Tidak hanya sebagai makanan, Nanas disini juga dijadikan sebagai sesajen saat berlangsungnya ritual “Larung Sesaji”, yakni ritual rutin tahunan yang diadakan di kawah Gunung Kelud. Tak kehabisan akal, penduduk sekitar pun juga memanfaatkan lahan mereka yang ditanami nanas sebagai mata pencaharian lain, dengan bekerjasama dengan pihak pariwisata pengelola wisata Gunung Kelud. Pariwisata adalah suatu kegiatan yang secara langsung menyentuh dan melibatkan masyarakat, sehingga membawa dampak terhadap masyarakat setempat. Pariwisata mempunyai energi dobrak yang luar biasa, yang mampu membuat masyarakat setempat mengalami metamorphose dalam berbagai aspeknya ( I Gede Pitana dan Putu G. Gayantri, 2005: 109). Terdapat beberapa pedagang yang membuka lapak “Petik Nanas Sendiri”. Mereka bekerja sama dengan biro wisata off road di kawasan Gunung Kelud. Sehingga bagi pengunjung yang menyewa mobil off road maka otomatis akan diantarkan ke kebun nanas untuk dapat memetik nanas sendiri. Harganya pun ccukup terjangkau yaitu Rp. 10.000/kg.
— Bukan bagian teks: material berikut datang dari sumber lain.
@[simp] theorem State.putPart_mem (p : Nat) (x : Partition) : (s.putPart p x).mem = s.mem := rfl
@[simp] theorem State.putPart_ecc (p : Nat) (x : Partition) : (s.putPart p x).ecc = s.ecc := rfl
@[simp] theorem State.putPart_proxy (p : Nat) (x : Partition) : (s.putPart p x).proxy = s.proxy := rfl
@[simp] theorem State.putPart_interleave (p : Nat) (x : Partition) : (s.putPart p x).interleave = s.interleave := rfl
@[simp] theorem State.putPart_reqs (p : Nat) (x : Partition) : (s.putPart p x).reqs = s.reqs := rfl
@[simp] theorem State.putPart_nextTxid (p : Nat) (x : Partition) : (s.putPart p x).nextTxid = s.nextTxid := rfl
@[simp] theorem State.putPart_cores (p : Nat) (x : Partition) : (s.putPart p x).cores = s.cores := rfl
@[simp] theorem State.putPart_blocks (p : Nat) (x : Partition) : (s.putPart p x).blocks = s.blocks := rfl
@[simp] theorem State.putPart_dies (p : Nat) (x : Partition) : (s.putPart p x).dies = s.dies := rfl
@[simp] theorem State.putPart_links (p : Nat) (x : Partition) : (s.putPart p x).links = s.links := rfl
@[simp] theorem State.putPart_absent (p : Nat) (x : Partition) : (s.putPart p x).absent = s.absent := rfl
@[simp] theorem State.putPart_harbour (p : Nat) (x : Partition) : (s.putPart p x).harbour = s.harbour := rfl
@[simp] theorem State.putPart_ops (p : Nat) (x : Partition) : (s.putPart p x).ops = s.ops := rfl
@[simp] theorem State.putPart_nextOp (p : Nat) (x : Partition) : (s.putPart p x).nextOp = s.nextOp := rfl
@[simp] theorem State.putPart_nextTag (p : Nat) (x : Partition) : (s.putPart p x).nextTag = s.nextTag := rfl
@[simp] theorem State.putPart_outbox (p : Nat) (x : Partition) : (s.putPart p x).outbox = s.outbox := rfl
@[simp] theorem State.putPart_turns (p : Nat) (x : Partition) : (s.putPart p x).turns = s.turns := rfl
@[simp] theorem State.putPart_focus (p : Nat) (x : Partition) : (s.putPart p x).focus = s.focus := rfl
@[simp] theorem State.putPart_agenda (p : Nat) (x : Partition) : (s.putPart p x).agenda = s.agenda := rfl
@[simp] theorem State.putPart_lazyMem (p : Nat) (x : Partition) : (s.putPart p x).lazyMem = s.lazyMem := rfl
@[simp] theorem State.putPart_tick (p : Nat) (x : Partition) : (s.putPart p x).tick = s.tick := rfl
@[simp] theorem State.putPart_clock (p : Nat) (x : Partition) : (s.putPart p x).clock = s.clock := rfl
@[simp] theorem State.putPart_drawn (p : Nat) (x : Partition) : (s.putPart p x).drawn = s.drawn := rfl
@[simp] theorem State.putPart_lineQueue (p : Nat) (x : Partition) : (s.putPart p x).lineQueue = s.lineQueue := rfl
@[simp] theorem State.putPart_clusterTlbs (p : Nat) (x : Partition) : (s.putPart p x).clusterTlbs = s.clusterTlbs := rfl
@[simp] theorem State.putPart_nestedTlbs (p : Nat) (x : Partition) : (s.putPart p x).nestedTlbs = s.nestedTlbs := rfl

@[simp] theorem State.modBlock_mem (k : Nat) (f : Block → Block) : (s.modBlock k f).mem = s.mem := rfl
@[simp] theorem State.modBlock_ecc (k : Nat) (f : Block → Block) : (s.modBlock k f).ecc = s.ecc := rfl
@[simp] theorem State.modBlock_proxy (k : Nat) (f : Block → Block) : (s.modBlock k f).proxy = s.proxy := rfl
@[simp] theorem State.modBlock_interleave (k : Nat) (f : Block → Block) : (s.modBlock k f).interleave = s.interleave := rfl
@[simp] theorem State.modBlock_reqs (k : Nat) (f : Block → Block) : (s.modBlock k f).reqs = s.reqs := rfl
@[simp] theorem State.modBlock_nextTxid (k : Nat) (f : Block → Block) : (s.modBlock k f).nextTxid = s.nextTxid := rfl
@[simp] theorem State.modBlock_cores (k : Nat) (f : Block → Block) : (s.modBlock k f).cores = s.cores := rfl
@[simp] theorem State.modBlock_parts (k : Nat) (f : Block → Block) : (s.modBlock k f).parts = s.parts := rfl
@[simp] theorem State.modBlock_dies (k : Nat) (f : Block → Block) : (s.modBlock k f).dies = s.dies := rfl
@[simp] theorem State.modBlock_links (k : Nat) (f : Block → Block) : (s.modBlock k f).links = s.links := rfl
@[simp] theorem State.modBlock_absent (k : Nat) (f : Block → Block) : (s.modBlock k f).absent = s.absent := rfl
@[simp] theorem State.modBlock_harbour (k : Nat) (f : Block → Block) : (s.modBlock k f).harbour = s.harbour := rfl
@[simp] theorem State.modBlock_ops (k : Nat) (f : Block → Block) : (s.modBlock k f).ops = s.ops := rfl
@[simp] theorem State.modBlock_nextOp (k : Nat) (f : Block → Block) : (s.modBlock k f).nextOp = s.nextOp := rfl
@[simp] theorem State.modBlock_nextTag (k : Nat) (f : Block → Block) : (s.modBlock k f).nextTag = s.nextTag := rfl
@[simp] theorem State.modBlock_outbox (k : Nat) (f : Block → Block) : (s.modBlock k f).outbox = s.outbox := rfl
@[simp] theorem State.modBlock_turns (k : Nat) (f : Block → Block) : (s.modBlock k f).turns = s.turns := rfl
@[simp] theorem State.modBlock_focus (k : Nat) (f : Block → Block) : (s.modBlock k f).focus = s.focus := rfl
@[simp] theorem State.modBlock_agenda (k : Nat) (f : Block → Block) : (s.modBlock k f).agenda = s.agenda := rfl
@[simp] theorem State.modBlock_lazyMem (k : Nat) (f : Block → Block) : (s.modBlock k f).lazyMem = s.lazyMem := rfl
@[simp] theorem State.modBlock_tick (k : Nat) (f : Block → Block) : (s.modBlock k f).tick = s.tick := rfl
@[simp] theorem State.modBlock_clock (k : Nat) (f : Block → Block) : (s.modBlock k f).clock = s.clock := rfl
@[simp] theorem State.modBlock_drawn (k : Nat) (f : Block → Block) : (s.modBlock k f).drawn = s.drawn := rfl
@[simp] theorem State.modBlock_lineQueue (k : Nat) (f : Block → Block) : (s.modBlock k f).lineQueue = s.lineQueue := rfl
@[simp] theorem State.modBlock_clusterTlbs (k : Nat) (f : Block → Block) : (s.modBlock k f).clusterTlbs = s.clusterTlbs := rfl
@[simp] theorem State.modBlock_nestedTlbs (k : Nat) (f : Block → Block) : (s.modBlock k f).nestedTlbs = s.nestedTlbs := rfl

@[simp] theorem State.modCore_mem (c : Nat) (f : Core → Core) : (s.modCore c f).mem = s.mem := rfl
@[simp] theorem State.modCore_ecc (c : Nat) (f : Core → Core) : (s.modCore c f).ecc = s.ecc := rfl
@[simp] theorem State.modCore_proxy (c : Nat) (f : Core → Core) : (s.modCore c f).proxy = s.proxy := rfl
@[simp] theorem State.modCore_interleave (c : Nat) (f : Core → Core) : (s.modCore c f).interleave = s.interleave := rfl
@[simp] theorem State.modCore_reqs (c : Nat) (f : Core → Core) : (s.modCore c f).reqs = s.reqs := rfl
@[simp] theorem State.modCore_nextTxid (c : Nat) (f : Core → Core) : (s.modCore c f).nextTxid = s.nextTxid := rfl
@[simp] theorem State.modCore_blocks (c : Nat) (f : Core → Core) : (s.modCore c f).blocks = s.blocks := rfl
@[simp] theorem State.modCore_parts (c : Nat) (f : Core → Core) : (s.modCore c f).parts = s.parts := rfl
@[simp] theorem State.modCore_dies (c : Nat) (f : Core → Core) : (s.modCore c f).dies = s.dies := rfl
@[simp] theorem State.modCore_links (c : Nat) (f : Core → Core) : (s.modCore c f).links = s.links := rfl
@[simp] theorem State.modCore_absent (c : Nat) (f : Core → Core) : (s.modCore c f).absent = s.absent := rfl
@[simp] theorem State.modCore_harbour (c : Nat) (f : Core → Core) : (s.modCore c f).harbour = s.harbour := rfl
@[simp] theorem State.modCore_ops (c : Nat) (f : Core → Core) : (s.modCore c f).ops = s.ops := rfl
@[simp] theorem State.modCore_nextOp (c : Nat) (f : Core → Core) : (s.modCore c f).nextOp = s.nextOp := rfl
@[simp] theorem State.modCore_nextTag (c : Nat) (f : Core → Core) : (s.modCore c f).nextTag = s.nextTag := rfl
@[simp] theorem State.modCore_outbox (c : Nat) (f : Core → Core) : (s.modCore c f).outbox = s.outbox := rfl
@[simp] theorem State.modCore_turns (c : Nat) (f : Core → Core) : (s.modCore c f).turns = s.turns := rfl
@[simp] theorem State.modCore_focus (c : Nat) (f : Core → Core) : (s.modCore c f).focus = s.focus := rfl
@[simp] theorem State.modCore_agenda (c : Nat) (f : Core → Core) : (s.modCore c f).agenda = s.agenda := rfl
@[simp] theorem State.modCore_lazyMem (c : Nat) (f : Core → Core) : (s.modCore c f).lazyMem = s.lazyMem := rfl
@[simp] theorem State.modCore_tick (c : Nat) (f : Core → Core) : (s.modCore c f).tick = s.tick := rfl
@[simp] theorem State.modCore_clock (c : Nat) (f : Core → Core) : (s.modCore c f).clock = s.clock := rfl
@[simp] theorem State.modCore_drawn (c : Nat) (f : Core → Core) : (s.modCore c f).drawn = s.drawn := rfl
@[simp] theorem State.modCore_lineQueue (c : Nat) (f : Core → Core) : (s.modCore c f).lineQueue = s.lineQueue := rfl
@[simp] theorem State.modCore_clusterTlbs (c : Nat) (f : Core → Core) : (s.modCore c f).clusterTlbs = s.clusterTlbs := rfl
@[simp] theorem State.modCore_nestedTlbs (c : Nat) (f : Core → Core) : (s.modCore c f).nestedTlbs = s.nestedTlbs := rfl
Dari kegiatan bertani, berdagang dan beternak tersebut mereka mengaku cukup untuk dapat memenuhi kebutuhan mereka sehari-hari. Bahkan mereka bisa menyekolahkan anak-anak mereka hingga bangku kuliah.
 
3.    Sistem Religi Masyarakat Kawasan Gunung Kelud (Kediri)
 
Religi berasal dari kata latin yaitu Relegere yang mengandung arti mengumpulkan dan membaca. Menurut itu juga sejalan dengan isi agama yang mengandung kumpulan cara mengabdi pada Tuhan yang terkumpul dalam kitab suci yang harus di baca.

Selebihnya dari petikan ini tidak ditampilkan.